The problem today is summed in the old schoolyard dialogue:

“I am right and you are wrong”

“Yea, who says?”

“I say”

“Yea, you and whose army?”

Law has to be backed up by credible force. Which is an issue when there are 195 countries, each claiming national sovereignty.

The Blockchain borderless alternative is not yet working, as we explore in the chapter of the Blockchain Economy book entitled why non state governance for bitcoin, ethereum and other cryptocurrencies is so hard. Irony aficionados enjoy the fact that about a year later after raising what at the time was record amount for an ICO to solve governance by code, Tezos collapsed into ye olde courtroom battles.

TL:DR. the legacy system is broken and the replacement system is not ready. Fortunately there is a practical hack which is international arbitration.

Treaty of Westphalia.

For historians and international jurisdiction lawyers, the Treaty of Westphalia in 1648 is the seminal event that led to the rise of the Nation State with the principle of Westphalian sovereignty. This is the principle in international law, enshrined in the United Nations Charter, that each nation state has exclusive sovereignty over its territory.

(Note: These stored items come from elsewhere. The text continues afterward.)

-- ==== Sys2Proof/Machine/Forms.lean ====
section
/-!
DEFINITION. The form of each full instruction: which fields it uses, the register class of each,
the source kinds it accepts and the MOD codes it accepts (R32, R35 to R38 and each instruction's own table).
Decoding checks, well-formedness and the scoreboard all read this one table.
-/
namespace Sys2Proof

/-- Bits `lo` to `lo + n - 1` of MOD. -/
def bits (m : BitVec 10) (lo n : Nat) : Nat := (m.toNat >>> lo) % 2 ^ n
/-- Every MOD bit outside `mask` is zero (R32). -/
def only (m mask : BitVec 10) : Bool := m &&& ~~~mask == 0

/-- The class of a register number (R36). -/
inductive RCls where
  | vec | vec64 | vec128 | mask | barrier
  deriving DecidableEq, Repr

/-- What an instruction accepts in a source field (R33, R35, R36). -/
inductive SrcForm where
  | unused
  | src (reg : Option RCls) (sca cst lit : Bool)
  /-- A block base: kind 01, values 0 to `max`. -/
  | scaMax (max : Nat)
  /-- The even scalar register of ATOMS.cas (R191). -/
  | scaEven
  /-- Kind 11 only, value 0 to `max`. -/
  | litMax (max : Nat)
  /-- A YLD range: kinds 01, 10, or the inline literal 0 (R292). -/
  | range
  /-- YLD's bitmap: the literal word (R292). -/
  | litWord
  /-- `n` vector registers from the one named (R182). -/
  | vecRange (n : Nat)
  deriving DecidableEq, Repr

inductive DstForm where
  | none | vec | vec64 | vec128 | sca | mask | guard
  | scaMax (max : Nat)
  /-- UNPACK: `n` registers that must not hold source A (R182). -/
  | vecBlock (n : Nat) (a : Src)
  deriving DecidableEq, Repr

structure Form where
  modOk : Bool
  /-- MSK may be non-zero. -/
  mskOk : Bool
  dst : DstForm
  a : SrcForm
  b : SrcForm
  c : SrcForm
  /-- A limit on a code in MOD whose breach is an illegal operand (R49, R64). -/
  modLim : Bool
  deriving DecidableEq, Repr

def scalar : SrcForm := .src Option.none true true true
def anyK (c : RCls) : SrcForm := .src (some c) true true true
def regOnly (c : RCls) : SrcForm := .src (some c) false false false
def litOnly : SrcForm := .src Option.none false false true

/-- The value of an inline literal at 64 bits (R35). A source that takes kind 11 alone with a limit on its value limits
the field's value (R49), which the literal word's 0x80 exceeds. -/
def Src.litVal : Src → Option Nat
  | .lit v => some (v.signExtend 64).toNat
  | _ => Option.none

/-- Scalar types .i64 (00) and .n64 (11) are 64 bits wide (R37). -/
def sTy64 (m : BitVec 10) : Bool := bits m 0 2 == 0 || bits m 0 2 == 3
/-- Vector types .i64 (110) and .n64 (111) take register pairs (R37, R167). -/
def vTy64 (m : BitVec 10) : Bool := 6 ≤ bits m 0 3
def vTyW (m : BitVec 10) : Bool := bits m 0 3 < 2 || 6 ≤ bits m 0 3
def vTyB (m : BitVec 10) : Bool := bits m 0 3 == 0 || bits m 0 3 == 6
def vTyS (m : BitVec 10) : Bool := bits m 0 3 % 2 == 0
/-- VRED and VSCAN: operations 0 to 5, .sat with add only (R173). -/
def redOk (m : BitVec 10) : Bool := bits m 4 4 < 6 && (bits m 3 1 == 0 || bits m 4 4 == 0)
/-- .sx with a size below .b32 only (R185). -/
def extOk (m : BitVec 10) : Bool := bits m 3 1 == 0 || bits m 0 3 < 2
/-- Stores: .rlx or .rel, at .grp to .sys, and .rcv with .rel only (R186). -/
def stOrd (m : BitVec 10) : Bool :=
  (bits m 4 2 == 0 && bits m 6 3 < 6) || (bits m 4 2 == 2 && bits m 6 3 < 7)
/-- Atomics (R186, R191): operations 11 and 12 are 32-bit only. -/
def atomOk (m : BitVec 10) : Bool :=
  bits m 0 4 < 13 && bits m 4 2 < 3 && bits m 6 3 < 6 && (bits m 9 1 == 0 || bits m 0 4 < 11)
/-- GSLOT is zero when G is zero (R129). -/
def gOk (m : BitVec 10) : Bool := bits m 8 1 == 1 || bits m 5 3 == 0
/-- Drain codes 0 to 5, .sat with .bf16x2, .f16x2 and .f32.f64 only (R209). -/
def drainOk (m : BitVec 10) : Bool :=
  bits m 0 3 < 6 && (bits m 3 1 == 0 || bits m 0 3 == 2 || bits m 0 3 == 3 || bits m 0 3 == 5)
/-- The formats with E8M0 scales per 32 (R58). -/
def per32 (fmt : Nat) : Bool := (18 ≤ fmt && fmt ≤ 22) || fmt == 30

/-- Elements of a lane for an element code of PACK and UNPACK (R182). -/
def packN (code : Nat) : Nat :=
  match code with
  | 2 => 1
  | 3 | 4 => 2
  | 5 | 6 | 7 | 8 | 10 | 11 => 4
  | 9 | 12 | 13 => 8
  | 14 => 16
  | 15 => 32
  | _ => 1

/-- The vector class of a type, a size or a CVT type, as a source class; `toDst` gives the destination. -/
def RCls.toDst : RCls → DstForm
  | .vec => .vec
  | .vec64 => .vec64
  | .vec128 => .vec128
  | .mask => .mask
  | .barrier => .none

def vCls (m : BitVec 10) : RCls := if vTy64 m then .vec64 else .vec
def fCls (m : BitVec 10) : RCls := if bits m 0 2 == 1 then .vec64 else .vec
def cvtCls (t : Nat) : RCls := if t == 2 || t == 3 || t == 5 then .vec64 else .vec
def szCls (m : BitVec 10) : RCls :=
  if bits m 0 3 == 4 then .vec128 else if bits m 0 3 == 3 then .vec64 else .vec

When I used to run an enterprise software company I recall the sometimes heated negotiation about which jurisdiction  was used in the contract. This was not an academic debate. In a dispute, you want to be on your home turf in a language and legal system that you are familiar with. That is a tough enough conversation  between two parties. What on earth do you do when the participants in a Blockchain contract maybe from hundreds of countries and the issuer maybe from an offshore jurisdiction (where there are simply not enough lawyers and judges to cope)?

Binding Arbitration

Our Advisory Services are known for their combination of big picture thinking with pragmatic execution. So, enough of the big picture thinking, lets move onto the pragmatic execution. If the legacy system is broken and the replacement system is not ready, what is the practical hack? The answer is a Binding Arbitration clause. 

Binding Arbitration is is a clause in a contract that requires the parties to resolve their disputes through an arbitration process, outside the courts.

It must be binding. All parties must accept the conclusion of the abitrators. If not, lawyers for one side will find a way to drive the dispute to the courts, making arbitration useless.

That means that the location for arbitration is critical.

Location for Arbitration

The location for Arbitration must meet these criteria:

  1. Big enough economy to have enough lawyers and expert witnesses. The disputes will be at the intersection of Blockchain technology and law and how many people understand enough of both to be part of a credible arbitration process?  Offshore jurisdictions usually fail on this score. The issuer jurisdiction does NOT need to be the same as the Arbitration Location.
  2. A rule of law that is globally respected.
  3. Good airports and plenty of flights (usually goes with 1).
  4. English language. It is the closest we have to a global language of business (much as we may not like the cultural erosion from less use of local languages).
  5. A time zone that works well globally.

Switzerland, where Tezos was adjudicated, met 1,2 & 3 bit not not 4 (although, as a Brit living in Switzerland, I can attest to the fact that English is widely used for global business done within Swiss borders). The Swiss brand around neutrality does help build confidence.

5 is where UK is better than USA, Canada or Australia, but it is a less critical criterium. I am seeing more arbitration clauses set in UK, which will be a boon for UK lawyers and expert witnesses (a smidgeon of good news among all the Brexit turmoil).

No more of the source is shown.